Writing My Wrongs cover

Writing My Wrongs

by Shaka Senghor

Writing My Wrongs is a gripping memoir by Shaka Senghor, chronicling his journey from a promising childhood through the dark world of Detroit''s crack epidemic, culminating in a 19-year prison sentence. Discover how writing and reflection paved his way to redemption and hope, offering profound insights into resilience and personal transformation.

From Violence to Redemption: The Power of Rewriting Your Life

Have you ever wondered whether one moment of violence, fear, or rage can define your entire life—and what it might take to rewrite that definition? In Writing My Wrongs, Shaka Senghor invites you to look directly at this question by sharing the most intimate journey imaginable: his transformation from a nineteen-year-old convicted murderer into a writer, mentor, and advocate for redemption. His argument is simple but radical: no one is permanently defined by their worst act. People change when they are willing to examine their lives with brutal honesty, forgive others and themselves, and rebuild purpose through service and art.

The core of Senghor’s story unfolds through his years in solitary confinement—the period he calls both hell on earth and the birthplace of his rebirth. It’s within these cold, concrete walls that he faces his anger, fear, and guilt, and decides to begin writing as a way to examine what went wrong. For Senghor, writing becomes both healing and revelation; words become bridges between the broken boy he was and the mature man he is becoming. As a reader, you’re invited to walk those steps alongside him, revisiting the psychological damage of an abusive childhood, the false allure of the crack era, the meaning of forgiveness, and the liberating truth that self-reflection can spark redemption even after unimaginable mistakes.

The Context: Growing Up in Detroit’s Violent Streets

Before the crime that shaped his future, Senghor was a bright and thoughtful child from Detroit. He dreamed of becoming a doctor, but family instability and brutal beatings from his mother drove him to seek connection in the streets. In neighborhoods consumed by drug trade and poverty, the rules of survival replaced the rules of morality. At fourteen, Senghor was selling crack and surviving stickups from addicts. Each violent encounter hardened him—especially after being shot at seventeen. Fear disguised itself as courage, and paranoia masqueraded as strength. That psychological shift fueled his tragic decision to carry and eventually use a gun, resulting in the murder that sent him to prison.

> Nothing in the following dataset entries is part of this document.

/-- `clearFrame` writes frame and leaves every other field. -/
@[simp] theorem State.clearFrame_fields :
    (s.clearFrame).params = s.params ∧ (s.clearFrame).cfg = s.cfg ∧ (s.clearFrame).st = s.st ∧
    (s.clearFrame).lbl = s.lbl ∧ (s.clearFrame).sleeping = s.sleeping ∧ (s.clearFrame).rstClaimed = s.rstClaimed ∧
    (s.clearFrame).intClaimed = s.intClaimed ∧ (s.clearFrame).result = s.result ∧ (s.clearFrame).diag = s.diag ∧
    (s.clearFrame).regs = s.regs ∧ (s.clearFrame).seen = s.seen ∧
    (s.clearFrame).frame = List.replicate s.params.lit.frameLayoutLen 0 ∧ (s.clearFrame).blbuf = s.blbuf ∧
    (s.clearFrame).hsb = s.hsb ∧ (s.clearFrame).ha = s.ha ∧ (s.clearFrame).bi = s.bi ∧
    (s.clearFrame).curOp = s.curOp ∧ (s.clearFrame).curArg = s.curArg ∧ (s.clearFrame).req = s.req ∧
    (s.clearFrame).touchIrq = s.touchIrq ∧ (s.clearFrame).inputs = s.inputs ∧ (s.clearFrame).trace = s.trace :=
  ⟨rfl, rfl, rfl, rfl, rfl, rfl, rfl, rfl, rfl, rfl, rfl, rfl, rfl, rfl, rfl, rfl, rfl, rfl, rfl, rfl, rfl, rfl⟩

/-- `clearBlbuf` writes blbuf and leaves every other field. -/
@[simp] theorem State.clearBlbuf_fields :
    (s.clearBlbuf).params = s.params ∧ (s.clearBlbuf).cfg = s.cfg ∧ (s.clearBlbuf).st = s.st ∧
    (s.clearBlbuf).lbl = s.lbl ∧ (s.clearBlbuf).sleeping = s.sleeping ∧ (s.clearBlbuf).rstClaimed = s.rstClaimed ∧
    (s.clearBlbuf).intClaimed = s.intClaimed ∧ (s.clearBlbuf).result = s.result ∧ (s.clearBlbuf).diag = s.diag ∧
    (s.clearBlbuf).regs = s.regs ∧ (s.clearBlbuf).seen = s.seen ∧ (s.clearBlbuf).frame = s.frame ∧
    (s.clearBlbuf).blbuf = List.replicate s.params.lit.blFrameLen 0 ∧ (s.clearBlbuf).hsb = s.hsb ∧
    (s.clearBlbuf).ha = s.ha ∧ (s.clearBlbuf).bi = s.bi ∧ (s.clearBlbuf).curOp = s.curOp ∧
    (s.clearBlbuf).curArg = s.curArg ∧ (s.clearBlbuf).req = s.req ∧ (s.clearBlbuf).touchIrq = s.touchIrq ∧
    (s.clearBlbuf).inputs = s.inputs ∧ (s.clearBlbuf).trace = s.trace :=
  ⟨rfl, rfl, rfl, rfl, rfl, rfl, rfl, rfl, rfl, rfl, rfl, rfl, rfl, rfl, rfl, rfl, rfl, rfl, rfl, rfl, rfl, rfl⟩

/-- `clearHsb` writes hsb and leaves every other field. -/
@[simp] theorem State.clearHsb_fields :
    (s.clearHsb).params = s.params ∧ (s.clearHsb).cfg = s.cfg ∧ (s.clearHsb).st = s.st ∧ (s.clearHsb).lbl = s.lbl ∧
    (s.clearHsb).sleeping = s.sleeping ∧ (s.clearHsb).rstClaimed = s.rstClaimed ∧
    (s.clearHsb).intClaimed = s.intClaimed ∧ (s.clearHsb).result = s.result ∧ (s.clearHsb).diag = s.diag ∧
    (s.clearHsb).regs = s.regs ∧ (s.clearHsb).seen = s.seen ∧ (s.clearHsb).frame = s.frame ∧
    (s.clearHsb).blbuf = s.blbuf ∧ (s.clearHsb).hsb = 0 ∧ (s.clearHsb).ha = s.ha ∧ (s.clearHsb).bi = s.bi ∧
    (s.clearHsb).curOp = s.curOp ∧ (s.clearHsb).curArg = s.curArg ∧ (s.clearHsb).req = s.req ∧
    (s.clearHsb).touchIrq = s.touchIrq ∧ (s.clearHsb).inputs = s.inputs ∧ (s.clearHsb).trace = s.trace :=
  ⟨rfl, rfl, rfl, rfl, rfl, rfl, rfl, rfl, rfl, rfl, rfl, rfl, rfl, rfl, rfl, rfl, rfl, rfl, rfl, rfl, rfl, rfl⟩

/-- `fillFrame` writes frame and leaves every other field. -/
@[simp] theorem State.fillFrame_fields (d : List Byte) :
    (s.fillFrame d).params = s.params ∧ (s.fillFrame d).cfg = s.cfg ∧ (s.fillFrame d).st = s.st ∧
    (s.fillFrame d).lbl = s.lbl ∧ (s.fillFrame d).sleeping = s.sleeping ∧ (s.fillFrame d).rstClaimed = s.rstClaimed ∧
    (s.fillFrame d).intClaimed = s.intClaimed ∧ (s.fillFrame d).result = s.result ∧ (s.fillFrame d).diag = s.diag ∧
    (s.fillFrame d).regs = s.regs ∧ (s.fillFrame d).seen = s.seen ∧ (s.fillFrame d).frame = latch s.frame d ∧
    (s.fillFrame d).blbuf = s.blbuf ∧ (s.fillFrame d).hsb = s.hsb ∧ (s.fillFrame d).ha = s.ha ∧
    (s.fillFrame d).bi = s.bi ∧ (s.fillFrame d).curOp = s.curOp ∧ (s.fillFrame d).curArg = s.curArg ∧
    (s.fillFrame d).req = s.req ∧ (s.fillFrame d).touchIrq = s.touchIrq ∧ (s.fillFrame d).inputs = s.inputs ∧
    (s.fillFrame d).trace = s.trace :=
  ⟨rfl, rfl, rfl, rfl, rfl, rfl, rfl, rfl, rfl, rfl, rfl, rfl, rfl, rfl, rfl, rfl, rfl, rfl, rfl, rfl, rfl, rfl⟩

/-- `fillBlbuf` writes blbuf and leaves every other field. -/
@[simp] theorem State.fillBlbuf_fields (d : List Byte) :
    (s.fillBlbuf d).params = s.params ∧ (s.fillBlbuf d).cfg = s.cfg ∧ (s.fillBlbuf d).st = s.st ∧
    (s.fillBlbuf d).lbl = s.lbl ∧ (s.fillBlbuf d).sleeping = s.sleeping ∧ (s.fillBlbuf d).rstClaimed = s.rstClaimed ∧
    (s.fillBlbuf d).intClaimed = s.intClaimed ∧ (s.fillBlbuf d).result = s.result ∧ (s.fillBlbuf d).diag = s.diag ∧
    (s.fillBlbuf d).regs = s.regs ∧ (s.fillBlbuf d).seen = s.seen ∧ (s.fillBlbuf d).frame = s.frame ∧
    (s.fillBlbuf d).blbuf = latch s.blbuf d ∧ (s.fillBlbuf d).hsb = s.hsb ∧ (s.fillBlbuf d).ha = s.ha ∧
    (s.fillBlbuf d).bi = s.bi ∧ (s.fillBlbuf d).curOp = s.curOp ∧ (s.fillBlbuf d).curArg = s.curArg ∧
    (s.fillBlbuf d).req = s.req ∧ (s.fillBlbuf d).touchIrq = s.touchIrq ∧ (s.fillBlbuf d).inputs = s.inputs ∧
    (s.fillBlbuf d).trace = s.trace :=
  ⟨rfl, rfl, rfl, rfl, rfl, rfl, rfl, rfl, rfl, rfl, rfl, rfl, rfl, rfl, rfl, rfl, rfl, rfl, rfl, rfl, rfl, rfl⟩

/-- `fillHsb` writes hsb and leaves every other field. -/
@[simp] theorem State.fillHsb_fields (d : List Byte) :
    (s.fillHsb d).params = s.params ∧ (s.fillHsb d).cfg = s.cfg ∧ (s.fillHsb d).st = s.st ∧
    (s.fillHsb d).lbl = s.lbl ∧ (s.fillHsb d).sleeping = s.sleeping ∧ (s.fillHsb d).rstClaimed = s.rstClaimed ∧
    (s.fillHsb d).intClaimed = s.intClaimed ∧ (s.fillHsb d).result = s.result ∧ (s.fillHsb d).diag = s.diag ∧
    (s.fillHsb d).regs = s.regs ∧ (s.fillHsb d).seen = s.seen ∧ (s.fillHsb d).frame = s.frame ∧
    (s.fillHsb d).blbuf = s.blbuf ∧ (s.fillHsb d).hsb = d.headD s.hsb ∧ (s.fillHsb d).ha = s.ha ∧
    (s.fillHsb d).bi = s.bi ∧ (s.fillHsb d).curOp = s.curOp ∧ (s.fillHsb d).curArg = s.curArg ∧
    (s.fillHsb d).req = s.req ∧ (s.fillHsb d).touchIrq = s.touchIrq ∧ (s.fillHsb d).inputs = s.inputs ∧
    (s.fillHsb d).trace = s.trace :=
  ⟨rfl, rfl, rfl, rfl, rfl, rfl, rfl, rfl, rfl, rfl, rfl, rfl, rfl, rfl, rfl, rfl, rfl, rfl, rfl, rfl, rfl, rfl⟩

/-- `gpioSet` writes trace and leaves every other field. -/
@[simp] theorem State.gpioSet_fields (pin : Nat) (level : Bool) :
    (s.gpioSet pin level).params = s.params ∧ (s.gpioSet pin level).cfg = s.cfg ∧ (s.gpioSet pin level).st = s.st ∧
    (s.gpioSet pin level).lbl = s.lbl ∧ (s.gpioSet pin level).sleeping = s.sleeping ∧
    (s.gpioSet pin level).rstClaimed = s.rstClaimed ∧ (s.gpioSet pin level).intClaimed = s.intClaimed ∧
    (s.gpioSet pin level).result = s.result ∧ (s.gpioSet pin level).diag = s.diag ∧
    (s.gpioSet pin level).regs = s.regs ∧ (s.gpioSet pin level).seen = s.seen ∧
    (s.gpioSet pin level).frame = s.frame ∧ (s.gpioSet pin level).blbuf = s.blbuf ∧
    (s.gpioSet pin level).hsb = s.hsb ∧ (s.gpioSet pin level).ha = s.ha ∧ (s.gpioSet pin level).bi = s.bi ∧
    (s.gpioSet pin level).curOp = s.curOp ∧ (s.gpioSet pin level).curArg = s.curArg ∧
    (s.gpioSet pin level).req = s.req ∧ (s.gpioSet pin level).touchIrq = s.touchIrq ∧
    (s.gpioSet pin level).inputs = s.inputs ∧ (s.gpioSet pin level).trace = .gpioSet pin level :: s.trace :=
  ⟨rfl, rfl, rfl, rfl, rfl, rfl, rfl, rfl, rfl, rfl, rfl, rfl, rfl, rfl, rfl, rfl, rfl, rfl, rfl, rfl, rfl, rfl⟩

/-- `releaseRst` writes rstClaimed, trace and leaves every other field. -/
@[simp] theorem State.releaseRst_fields :
    (s.releaseRst).params = s.params ∧ (s.releaseRst).cfg = s.cfg ∧ (s.releaseRst).st = s.st ∧
    (s.releaseRst).lbl = s.lbl ∧ (s.releaseRst).sleeping = s.sleeping ∧ (s.releaseRst).rstClaimed = false ∧
    (s.releaseRst).intClaimed = s.intClaimed ∧ (s.releaseRst).result = s.result ∧ (s.releaseRst).diag = s.diag ∧
    (s.releaseRst).regs = s.regs ∧ (s.releaseRst).seen = s.seen ∧ (s.releaseRst).frame = s.frame ∧
    (s.releaseRst).blbuf = s.blbuf ∧ (s.releaseRst).hsb = s.hsb ∧ (s.releaseRst).ha = s.ha ∧
    (s.releaseRst).bi = s.bi ∧ (s.releaseRst).curOp = s.curOp ∧ (s.releaseRst).curArg = s.curArg ∧
    (s.releaseRst).req = s.req ∧ (s.releaseRst).touchIrq = s.touchIrq ∧ (s.releaseRst).inputs = s.inputs ∧
    (s.releaseRst).trace = .gpioRelease s.rstPin :: s.trace :=
  ⟨rfl, rfl, rfl, rfl, rfl, rfl, rfl, rfl, rfl, rfl, rfl, rfl, rfl, rfl, rfl, rfl, rfl, rfl, rfl, rfl, rfl, rfl⟩

/-- `releaseInt` writes intClaimed, trace and leaves every other field. -/
@[simp] theorem State.releaseInt_fields :
    (s.releaseInt).params = s.params ∧ (s.releaseInt).cfg = s.cfg ∧ (s.releaseInt).st = s.st ∧
    (s.releaseInt).lbl = s.lbl ∧ (s.releaseInt).sleeping = s.sleeping ∧ (s.releaseInt).rstClaimed = s.rstClaimed ∧
    (s.releaseInt).intClaimed = false ∧ (s.releaseInt).result = s.result ∧ (s.releaseInt).diag = s.diag ∧
    (s.releaseInt).regs = s.regs ∧ (s.releaseInt).seen = s.seen ∧ (s.releaseInt).frame = s.frame ∧
    (s.releaseInt).blbuf = s.blbuf ∧ (s.releaseInt).hsb = s.hsb ∧ (s.releaseInt).ha = s.ha ∧
    (s.releaseInt).bi = s.bi ∧ (s.releaseInt).curOp = s.curOp ∧ (s.releaseInt).curArg = s.curArg ∧
    (s.releaseInt).req = s.req ∧ (s.releaseInt).touchIrq = s.touchIrq ∧ (s.releaseInt).inputs = s.inputs ∧
    (s.releaseInt).trace = .gpioRelease s.intPin :: s.trace :=
  ⟨rfl, rfl, rfl, rfl, rfl, rfl, rfl, rfl, rfl, rfl, rfl, rfl, rfl, rfl, rfl, rfl, rfl, rfl, rfl, rfl, rfl, rfl⟩

/-- `quiet` writes touchIrq and leaves every other field. -/
@[simp] theorem State.quiet_fields :
    (s.quiet).params = s.params ∧ (s.quiet).cfg = s.cfg ∧ (s.quiet).st = s.st ∧ (s.quiet).lbl = s.lbl ∧
    (s.quiet).sleeping = s.sleeping ∧ (s.quiet).rstClaimed = s.rstClaimed ∧ (s.quiet).intClaimed = s.intClaimed ∧
    (s.quiet).result = s.result ∧ (s.quiet).diag = s.diag ∧ (s.quiet).regs = s.regs ∧ (s.quiet).seen = s.seen ∧
    (s.quiet).frame = s.frame ∧ (s.quiet).blbuf = s.blbuf ∧ (s.quiet).hsb = s.hsb ∧ (s.quiet).ha = s.ha ∧
    (s.quiet).bi = s.bi ∧ (s.quiet).curOp = s.curOp ∧ (s.quiet).curArg = s.curArg ∧ (s.quiet).req = s.req ∧
    (s.quiet).touchIrq = false ∧ (s.quiet).inputs = s.inputs ∧ (s.quiet).trace = s.trace :=
  ⟨rfl, rfl, rfl, rfl, rfl, rfl, rfl, rfl, rfl, rfl, rfl, rfl, rfl, rfl, rfl, rfl, rfl, rfl, rfl, rfl, rfl, rfl⟩

/-- `taken` writes inputs and leaves every other field. -/
@[simp] theorem State.taken_fields :
    (s.taken).params = s.params ∧ (s.taken).cfg = s.cfg ∧ (s.taken).st = s.st ∧ (s.taken).lbl = s.lbl ∧
    (s.taken).sleeping = s.sleeping ∧ (s.taken).rstClaimed = s.rstClaimed ∧ (s.taken).intClaimed = s.intClaimed ∧
    (s.taken).result = s.result ∧ (s.taken).diag = s.diag ∧ (s.taken).regs = s.regs ∧ (s.taken).seen = s.seen ∧
    (s.taken).frame = s.frame ∧ (s.taken).blbuf = s.blbuf ∧ (s.taken).hsb = s.hsb ∧ (s.taken).ha = s.ha ∧
    (s.taken).bi = s.bi ∧ (s.taken).curOp = s.curOp ∧ (s.taken).curArg = s.curArg ∧ (s.taken).req = s.req ∧
    (s.taken).touchIrq = s.touchIrq ∧ (s.taken).inputs = s.inputs.tail ∧ (s.taken).trace = s.trace :=
  ⟨rfl, rfl, rfl, rfl, rfl, rfl, rfl, rfl, rfl, rfl, rfl, rfl, rfl, rfl, rfl, rfl, rfl, rfl, rfl, rfl, rfl, rfl⟩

Inside Prison: The Mirror and the Madness

In Wayne County Jail and later Michigan’s maximum-security facilities, Senghor sees firsthand how broken men build broken communities behind bars. Early chapters vividly depict the violent, dehumanizing logic of prison life—the rapes, stabbings, and hierarchies where respect replaces empathy and survival trumps morality. In these places, Senghor becomes a leader within inmate circles, but also a participant in the chaos. His years of rage reflect how trauma replicates itself: scared boys act tough, tough men act cruel, and the cycle continues. Eventually, more than four years in solitary confinement force him to stop running. In isolation, deprived of distractions, he faces the literal and emotional mirror.

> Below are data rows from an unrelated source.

-- ==== Sys2Proof/Laws/Decode.lean ====
section
/-! SUPPORT. Fields of numbers (R12), and of packed words: what was packed reads back (R111, R118). -/

namespace Sys2Proof

/-- A field is within its width. -/
theorem field_lt (v lo w : Nat) : field v lo w < 2 ^ w := Nat.mod_lt _ (Nat.two_pow_pos w)

/-- The field from bit 0 is the remainder. -/
@[simp] theorem field_zero (v w : Nat) : field v 0 w = v % 2 ^ w := by
  rw [field, Nat.pow_zero, Nat.div_one]

/-- A number that fits the width is its own field. -/
theorem field_of_lt {v w : Nat} (h : v < 2 ^ w) : field v 0 w = v := by
  rw [field_zero, Nat.mod_eq_of_lt h]

/-- Of `hi` over `lo`, the low field is `lo` and what lies above it is `hi`. -/
theorem append_field {hi lo w : Nat} (h : lo < 2 ^ w) :
    (hi * 2 ^ w + lo) % 2 ^ w = lo ∧ (hi * 2 ^ w + lo) / 2 ^ w = hi := by
  have hp : 0 < 2 ^ w := Nat.two_pow_pos w
  rw [Nat.mul_comm]
  exact ⟨by rw [Nat.mul_add_mod, Nat.mod_eq_of_lt h],
    by rw [Nat.mul_add_div hp, Nat.div_eq_of_lt h, Nat.add_zero]⟩

section HeaderFields

variable (l : Literals) (read : Bool) (dev : BitVec 7) (reg : Nat) (len : Byte)

/-- LEN of a packed header is its low byte, and the rest is DIR, DEV and REG (R118). -/
theorem packHeader_split :
    packHeader l read dev reg len % 2 ^ 8 = len.toNat ∧
      packHeader l read dev reg len / 2 ^ 8 =
        (read.toNat * 2 ^ 7 + dev.toNat) * 2 ^ l.bregW + field reg 0 l.bregW :=
  append_field len.isLt

/-- Above REG stand DEV and DIR (R118). -/
theorem packHeader_upper :
    packHeader l read dev reg len / 2 ^ 8 % 2 ^ l.bregW = field reg 0 l.bregW ∧
      packHeader l read dev reg len / 2 ^ (8 + l.bregW) = read.toNat * 2 ^ 7 + dev.toNat := by
  rw [Nat.pow_add, ← Nat.div_div_eq_div_mul, (packHeader_split l read dev reg len).2]
  exact append_field (field_lt _ _ _)

/-- LEN reads back. -/
@[simp] theorem headerLen_packHeader : headerLen (packHeader l read dev reg len) = len := by
  apply BitVec.eq_of_toNat_eq
  rw [headerLen, BitVec.toNat_ofNat, (packHeader_split l read dev reg len).1]

/-- With R10's widths the header's REG is REG_BASE itself. -/
@[simp] theorem Literals.shown_busReg : Literals.shown.busReg = 0 ∧ Literals.shown.headerBytes = 3 := ⟨rfl, rfl⟩

/-- REG reads back, as BREG_W bits carry it. -/
@[simp] theorem headerReg_packHeader : headerReg l (packHeader l read dev reg len) = field reg 0 l.bregW :=
  (packHeader_upper l read dev reg len).1

/-- DEV reads back. -/
@[simp] theorem headerDev_packHeader : headerDev l (packHeader l read dev reg len) = dev := by
  apply BitVec.eq_of_toNat_eq
  rw [headerDev, BitVec.toNat_ofNat, (packHeader_upper l read dev reg len).2]
  exact (append_field dev.isLt).1

/-- DIR reads back. -/
@[simp] theorem headerDir_packHeader : headerDir l (packHeader l read dev reg len) = read := by
  have e : 15 + l.bregW = (8 + l.bregW) + 7 := by omega
  rw [headerDir, Nat.testBit_eq_decide_div_mod_eq, e, Nat.pow_add, ← Nat.div_div_eq_div_mul,
    (packHeader_upper l read dev reg len).2, (append_field dev.isLt).2]
  cases read <;> rfl

/-- A packed header fits its width. -/
theorem packHeader_lt : packHeader l read dev reg len < 2 ^ l.headerW := by
  have h := (packHeader_upper l read dev reg len).2
  have hd := dev.isLt
  have hr : read.toNat ≤ 1 := by cases read <;> decide
  have e : l.headerW = (8 + l.bregW) + 8 := by unfold Literals.headerW; omega
  rw [e, Nat.pow_add]
  have := Nat.div_lt_iff_lt_mul (x := packHeader l read dev reg len) (y := 2 ^ 8) (Nat.two_pow_pos (8 + l.bregW))
  rw [Nat.mul_comm]
  exact this.mp (by rw [h]; omega)

/-- So the decoder's width check passes a packed header. -/
@[simp] theorem headerW_le_packHeader : ¬ 2 ^ l.headerW ≤ packHeader l read dev reg len :=
  Nat.not_le.mpr (packHeader_lt l read dev reg len)

/-- A header that fits its width is its fields packed (R118). -/
theorem packHeader_fields {h : Nat} (hh : h < 2 ^ l.headerW) :
    packHeader l (headerDir l h) (headerDev l h) (headerReg l h) (headerLen h) = h := by
  have hu : h / 2 ^ (8 + l.bregW) < 2 ^ 8 := by
    have e : l.headerW = 8 + (8 + l.bregW) := by unfold Literals.headerW; omega
    rw [e, Nat.pow_add] at hh
    exact (Nat.div_lt_iff_lt_mul (Nat.two_pow_pos _)).mpr hh
  have ed : (headerDir l h).toNat = h / 2 ^ (8 + l.bregW) / 2 ^ 7 := by
    have e : 15 + l.bregW = (8 + l.bregW) + 7 := by omega
    rw [headerDir, Nat.testBit_eq_decide_div_mod_eq, e, Nat.pow_add, ← Nat.div_div_eq_div_mul]
    rcases Nat.lt_or_ge (h / 2 ^ (8 + l.bregW)) (2 ^ 7) with hlt | hge
    · rw [Nat.div_eq_of_lt hlt]; rfl
    · have : h / 2 ^ (8 + l.bregW) / 2 ^ 7 = 1 := by omega
      rw [this]; rfl
  have ev : (headerDev l h).toNat = h / 2 ^ (8 + l.bregW) % 2 ^ 7 := BitVec.toNat_ofNat ..
  have er : headerReg l h = h / 2 ^ 8 % 2 ^ l.bregW := rfl
  have el : (headerLen h).toNat = h % 2 ^ 8 := BitVec.toNat_ofNat ..
  rw [packHeader, ed, ev, el, er, field_zero, Nat.mod_mod, Nat.div_add_mod', Nat.pow_add,
    ← Nat.div_div_eq_div_mul, Nat.div_add_mod', Nat.div_add_mod']

end HeaderFields

/-- Packed bytes make the number's low bytes again (R118, log 13). -/
@[simp] theorem toBytes_length (n v : Nat) : (toBytes n v).length = n := by
  induction n with
  | zero => rfl
  | succ n ih => simp [toBytes, ih]

/-- A number's bytes, put after an accumulated number (log 13). -/
theorem foldl_toBytes (n v a : Nat) :
    (toBytes n v).foldl (fun u b => u * 2 ^ 8 + b.toNat) a = a * 2 ^ (8 * n) + v % 2 ^ (8 * n) := by
  induction n generalizing a with
  | zero => simp [toBytes, Nat.mod_one]
  | succ n ih =>
    have e : 8 * (n + 1) = 8 * n + 8 := by omega
    rw [toBytes, List.foldl_cons, ih, BitVec.toNat_ofNat, e, Nat.pow_add, Nat.mod_mul, Nat.add_mul, Nat.mul_assoc,
      Nat.mul_comm (2 ^ 8), Nat.mul_comm (v / 2 ^ (8 * n) % 2 ^ 8), Nat.add_assoc,
      Nat.add_comm (2 ^ (8 * n) * _)]

/-- The number of a number's low bytes (log 13). -/
theorem ofBytes_toBytes (n v : Nat) : ofBytes (toBytes n v) = v % 2 ^ (8 * n) := by
  rw [ofBytes, foldl_toBytes, Nat.zero_mul, Nat.zero_add]

section Command

variable (arg op : BitVec 4)

/-- OP reads back. -/
@[simp] theorem cmdOp_packCmd : cmdOp (packCmd arg op) = op := by
  apply BitVec.eq_of_toNat_eq
  rw [cmdOp, BitVec.toNat_ofNat]
  exact (append_field op.isLt).1

/-- ARG reads back. -/
@[simp] theorem cmdArg_packCmd : cmdArg (packCmd arg op) = arg := by
  apply BitVec.eq_of_toNat_eq
  rw [cmdArg, packCmd, (append_field op.isLt).2, BitVec.toNat_ofNat, Nat.mod_eq_of_lt arg.isLt]

/-- RSV of a packed word is 0. -/
@[simp] theorem cmdRsv_packCmd : cmdRsv (packCmd arg op) = 0 := by
  have h1 := op.isLt
  have h2 := arg.isLt
  unfold cmdRsv packCmd
  omega

/-- A word whose RSV is 0 is its fields packed. -/
theorem packCmd_fields {w : Nat} (h : cmdRsv w = 0) : packCmd (cmdArg w) (cmdOp w) = w := by
  unfold cmdRsv at h
  unfold packCmd cmdArg cmdOp
  rw [BitVec.toNat_ofNat, BitVec.toNat_ofNat]
  omega

/-- A word the decoder accepts has RSV = 0, so it is below 256 (R114). -/
theorem decodeCmd16_ok_lt {w : Nat} {i : Instr} (h : decodeCmd16 w = .ok i) : w < 256 := by
  unfold decodeCmd16 at h
  split at h
  case isTrue => cases h
  case isFalse hr => unfold cmdRsv at hr; omega

end Command

end Sys2Proof
end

The Turning Point: Writing, Reading, and Spiritual Awakening

Staring into a scratched steel mirror at Oaks Correctional Facility, Senghor begins to forgive—the people who humiliated him, the ones who shot him, and even his mother. But most important, he forgives himself. He starts writing letters, journaling, and studying philosophy and spiritual texts. Books become his mentors: The Autobiography of Malcolm X, As a Man Thinketh by James Allen, Houses of Healing by Robin Casarjian. Through them, Senghor sees that thought precedes action and belief fuels behavior. Each page shifts him from destructive thinking to introspection. Writing becomes not just survival but transformation—a process similar to what Viktor Frankl described in Man’s Search for Meaning: the discovery that even suffering can yield purpose when it’s reframed through consciousness.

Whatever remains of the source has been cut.